[Saved entries]

theorem exec_outsideCommands {i : Instr} {s t : State} (h : exec i s = .next t) :
    t.outsideCommands = s.outsideCommands := by
  obtain ⟨-, ⟨code, rfl⟩ | ⟨rfl, rfl⟩ | ⟨code, dur, rfl, rfl | rfl⟩⟩ := exec_cases h <;> rfl

/-- Where a fault is recorded, the record and the history are all that changed (R142). -/
theorem exec_fault_frame {i : Instr} {s t : State} (h : exec i s = .next t) (ht : t.fault ≠ none) :
    { t with fault := s.fault, history := s.history } = s := by
  obtain ⟨hf, ⟨code, rfl⟩ | ⟨rfl, rfl⟩ | ⟨code, dur, rfl, rfl | rfl⟩⟩ := exec_cases h
  · rfl
  · exact absurd hf ht
  · exact absurd hf ht
  · exact absurd hf ht

theorem exec_init_frame {s t : State} (h : exec .init s = .next t) :
    t.cmdCode = s.cmdCode ∧ t.cmdDur = s.cmdDur ∧ t.ctrlPc = s.ctrlPc := by
  obtain ⟨-, ⟨code, rfl⟩ | ⟨-, rfl⟩ | ⟨code, dur, hplay, -⟩⟩ := exec_cases h
  · exact ⟨rfl, rfl, rfl⟩
  · exact ⟨rfl, rfl, rfl⟩
  · cases hplay

theorem exec_play_frame {i : Instr} {s t : State} (h : exec i s = .next t) (hi : i ≠ .init) :
    t.timerOn = s.timerOn ∧ t.pinOut = s.pinOut := by
  obtain ⟨-, ⟨code, rfl⟩ | ⟨rfl, -⟩ | ⟨code, dur, rfl, rfl | rfl⟩⟩ := exec_cases h
  · exact ⟨rfl, rfl⟩
  · exact absurd rfl hi
  · exact ⟨rfl, rfl⟩
  · exact ⟨rfl, rfl⟩

/-- Settles O17, from the frame of both commands and of each. -/
theorem commandFrame : Obligations.CommandFrame := by
  intro i s t h
  have hdatapath := exec_datapath h
  have hothers := exec_outsideCommands h
  simp only [State.datapath, State.outsideCommands, Prod.mk.injEq] at hdatapath hothers
  obtain ⟨hgate, hsegments, hmodel⟩ := hothers
  refine ⟨hdatapath, hgate, hsegments, hmodel, ?_, exec_play_frame h, exec_fault_frame h⟩
  rintro rfl
  exact exec_init_frame h

/-! ### The HOST's step and its wait (R129) -/

/-- A HOST step runs the command that its word decodes to, once the word is taken. -/
theorem hostStep_of_decode {s : State} {w : Word} {rest : List Word} {i : Instr} (hw : s.hostProg = w :: rest)
    (hd : decode w = .ok i) : hostStep s = exec i { s with hostProg := rest, hostWait := some w } := by
  simp only [hostStep, State.takeWord, hw, hd]

theorem host_enabled_of_word {s : State} {w : Word} {rest : List Word} (hf : s.fault = none)
    (hwait : s.hostWait = none) (hw : s.hostProg = w :: rest) : s.enabled .host = true :=
  (host_enabled_iff s).mpr ⟨hf, hwait, hw ▸ List.cons_ne_nil w rest⟩

/-- With the schedule used up, an agent that is alone enabled takes its step. -/
theorem stepWith_alone (c : Config) {s : State} {a : Agent} (hf : s.fault = none) (hs : s.schedule = [])
    (ha : enabledAgents s = [a]) : stepWith c s = agentStep c a s := by
  have hc : chooseAgent s = some (a, { s with schedule := [] }) := by simp only [chooseAgent, hs, firstEnabled, ha]
  rw [← hs] at hc
  exact stepWith_of_chooseAgent c hf hc

/-- Before INIT and at IDLE nobody but HOST can have a step (R158). -/
theorem enabledAgents_host_alone {s : State} (ha : s.enabled .host = true) (hp : s.ctrlPc = .idle)
    (ht : s.timerOn = false) : enabledAgents s = [.host] := by
  have hctrl : ¬ s.enabled .ctrl = true := fun hc => busy_of_ctrl_enabled hc hp
  have htick : ¬ s.enabled .tick = true := fun hc => Bool.false_ne_true (ht.symm.trans ((tick_enabled_iff s).mp hc).1)
  simp [enabledAgents, ha, hctrl, htick]

theorem withFetchWord_of_tableWord {s : State} {n w : Nat} {v : Word} (h : tableWord n w = some v) :
    s.withFetchWord n w = s.placeWord v := by
  simp only [State.withFetchWord, h]

/-- Settles O18: the schedule names HOST, HOST alone is enabled, or `withFetchWord` puts HOST first. -/
theorem stepRunsDecodedCommand : Obligations.StepRunsDecodedCommand := by
  refine ⟨fun s w rest i sch hf hwait hw hs hd => ?_, fun s w rest i hf hwait hw hs hp ht hd => ?_,
    fun s n w v i hv hd => ?_⟩
  · rw [step, stepWith_head hf hs (host_enabled_of_word hf hwait hw)]
    exact hostStep_of_decode hw hd
  · have ha := host_enabled_of_word hf hwait hw
    rw [step, stepWith_alone _ hf hs (enabledAgents_host_alone ha hp ht)]
    exact hostStep_of_decode hw hd
  · have ha : (s.placeWord v).enabled .host = true := host_enabled_of_word rfl rfl rfl
    rw [withFetchWord_of_tableWord hv, step, stepWith_head rfl rfl ha]
    exact hostStep_of_decode (s := { s.placeWord v with schedule := s.schedule }) rfl hd

/-- No CTRL step touches the host program or the fault record. -/
theorem ctrlStep_hostProg_fault (c : Config) (s : State) :
    (ctrlStep c s).hostProg = s.hostProg ∧ (ctrlStep c s).fault = s.fault := by
  cases hp : s.ctrlPc with
  | gateOn => obtain ⟨-, h⟩ | ⟨-, h⟩ := gateOn_cases s <;> simp [ctrlStep, hp, h]
  | wait => obtain ⟨-, h⟩ | ⟨-, h⟩ := wait_cases s <;> simp [ctrlStep, hp, h]
  | _ => simp [ctrlStep, hp, mask, resolve, setHi, setLo, waitStart, nextHi, gateOff, zeroHi, zeroLo, unmask]

/-- The DONE of UNMASK frees a HOST that waits for it; nothing else of CTRL's does. -/
theorem ctrlStep_hostWait (c : Config) {s : State} {w : Word} (h : s.hostWait = some w) :
    (ctrlStep c s).hostWait = some w ∨
      ((ctrlStep c s).hostWait = none ∧ (ctrlStep c s).history.getLast? = some (.done w)) := by
  by_cases hu : s.ctrlPc = .unmask
  · rw [ctrlStep_of_unmask c hu]
    by_cases hw : w = s.latchedWord
    · subst hw
      exact .inr ⟨if_pos h, by simp [unmask]⟩
    · exact .inl ((if_neg fun hs => hw (Option.some.inj (h.symm.trans hs))).trans h)
  · obtain ⟨-, hwait, -⟩ := ctrlStep_command c hu
    exact .inl (hwait.trans h)

/-- Settles O51: HOST has no step, TICK does not touch its position, and CTRL frees it with the DONE that it waits for. -/
theorem hostWaitsForDone : Obligations.HostWaitsForDone := by
  intro c s t w hw h
  obtain ⟨-, a, sch, n, ha, hstep⟩ := stepWith_cases h
  cases a with
  | host =>
    obtain ⟨-, hnone, -⟩ := (host_enabled_iff s).mp ha
    exact nomatch hw.symm.trans hnone
  | ctrl =>
    cases hstep
    obtain ⟨hprog, -⟩ := ctrlStep_hostProg_fault c { s with schedule := sch, draws := n }
    exact ⟨hprog, ctrlStep_hostWait c (s := { s with schedule := sch, draws := n }) hw⟩
  | tick =>
    cases hstep
    exact ⟨rfl, .inl hw⟩

/-! ### The history (R134) -/

theorem exec_history {i : Instr} {s t : State} (h : exec i s = .next t) :
    ∃ es, t.history = s.history ++ .cmd (encode i) :: es := by
  obtain ⟨-, ⟨code, rfl⟩ | ⟨rfl, rfl⟩ | ⟨code, dur, rfl, rfl | rfl⟩⟩ := exec_cases h
  · exact ⟨[.fault code _], List.append_assoc _ _ _⟩
  · exact ⟨[.done _], List.append_assoc _ _ _⟩
  · exact ⟨[.done _], List.append_assoc _ _ _⟩
  · exact ⟨[], rfl⟩

/-- Settles O53: every step appends the events that `stepWith_opensGate` speaks of. -/
theorem historyIsAppendOnly : Obligations.HistoryIsAppendOnly := by
  refine ⟨fun c s t h => ?_, tick_history, fun i s t => exec_history⟩
  obtain ⟨es, hes, -⟩ := stepWith_opensGate h
  exact ⟨es, hes.symm⟩

/-! ### After a successful end (R135) -/

theorem State.ended_iff (s : State) :
    s.ended = true ↔ s.hostProg = [] ∧ s.hostWait = none ∧ s.fault = none := by
  simp [State.ended, and_assoc]

/-- A HOST that waits for nothing has no PLAY in progress. -/
theorem State.Inv.idle_of_free {s : State} (h : s.Inv) (hf : s.fault = none) (hw : s.hostWait = none) :
    s.ctrlPc = .idle := by
  by_contra hb
  exact nomatch hw.symm.trans (h.inPlay hf hb).waiting

/-- With both step widths 0 a TICK advances no phase (R78, R81). -/
theorem State.AtRest.nextAcc {s : State} (h : s.AtRest) : s.nextAccHi = s.accHi ∧ s.nextAccLo = s.accLo := by
  simp [State.nextAccHi, State.nextAccLo, advance, h.stepHi, h.stepLo]

/-- A TICK of the block at rest. -/
theorem tick_of_atRest {s : State} (c : Config) (h : s.AtRest) :
    tick c s = { s with
      duty := s.tickDuty c
      tickCnt := s.tickCnt + 1#32
      history := s.history ++ [.sample (s.tickDuty c) false] } := by
  obtain ⟨hhi, hlo⟩ := h.nextAcc
  simp only [tick, State.emit, hhi, hlo, h.gate]

/-- Settles O54: HOST has no word left and CTRL is at IDLE, so the step is a TICK of the block at rest. -/
theorem endStateIsStable : Obligations.EndStateIsStable := by
  intro c s t hinv hend h
  obtain ⟨hprog, hfree, hf⟩ := s.ended_iff.mp hend
  have hidle := hinv.idle_of_free hf hfree
  obtain ⟨-, a, sch, n, ha, hstep⟩ := stepWith_cases h
  cases a with
  | host => exact absurd hprog (hostProg_ne_nil_of_enabled ha)
  | ctrl => exact absurd hidle (busy_of_ctrl_enabled ha)
  | tick =>
    cases hstep
    exact ⟨hend, sch, n, tick_of_atRest c ((hinv.reschedule sch n).atRest hidle)⟩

• [Description of the task] The word "tickDuty" appears on some lines of the data above; count those lines and give only the total.

• [Response] 2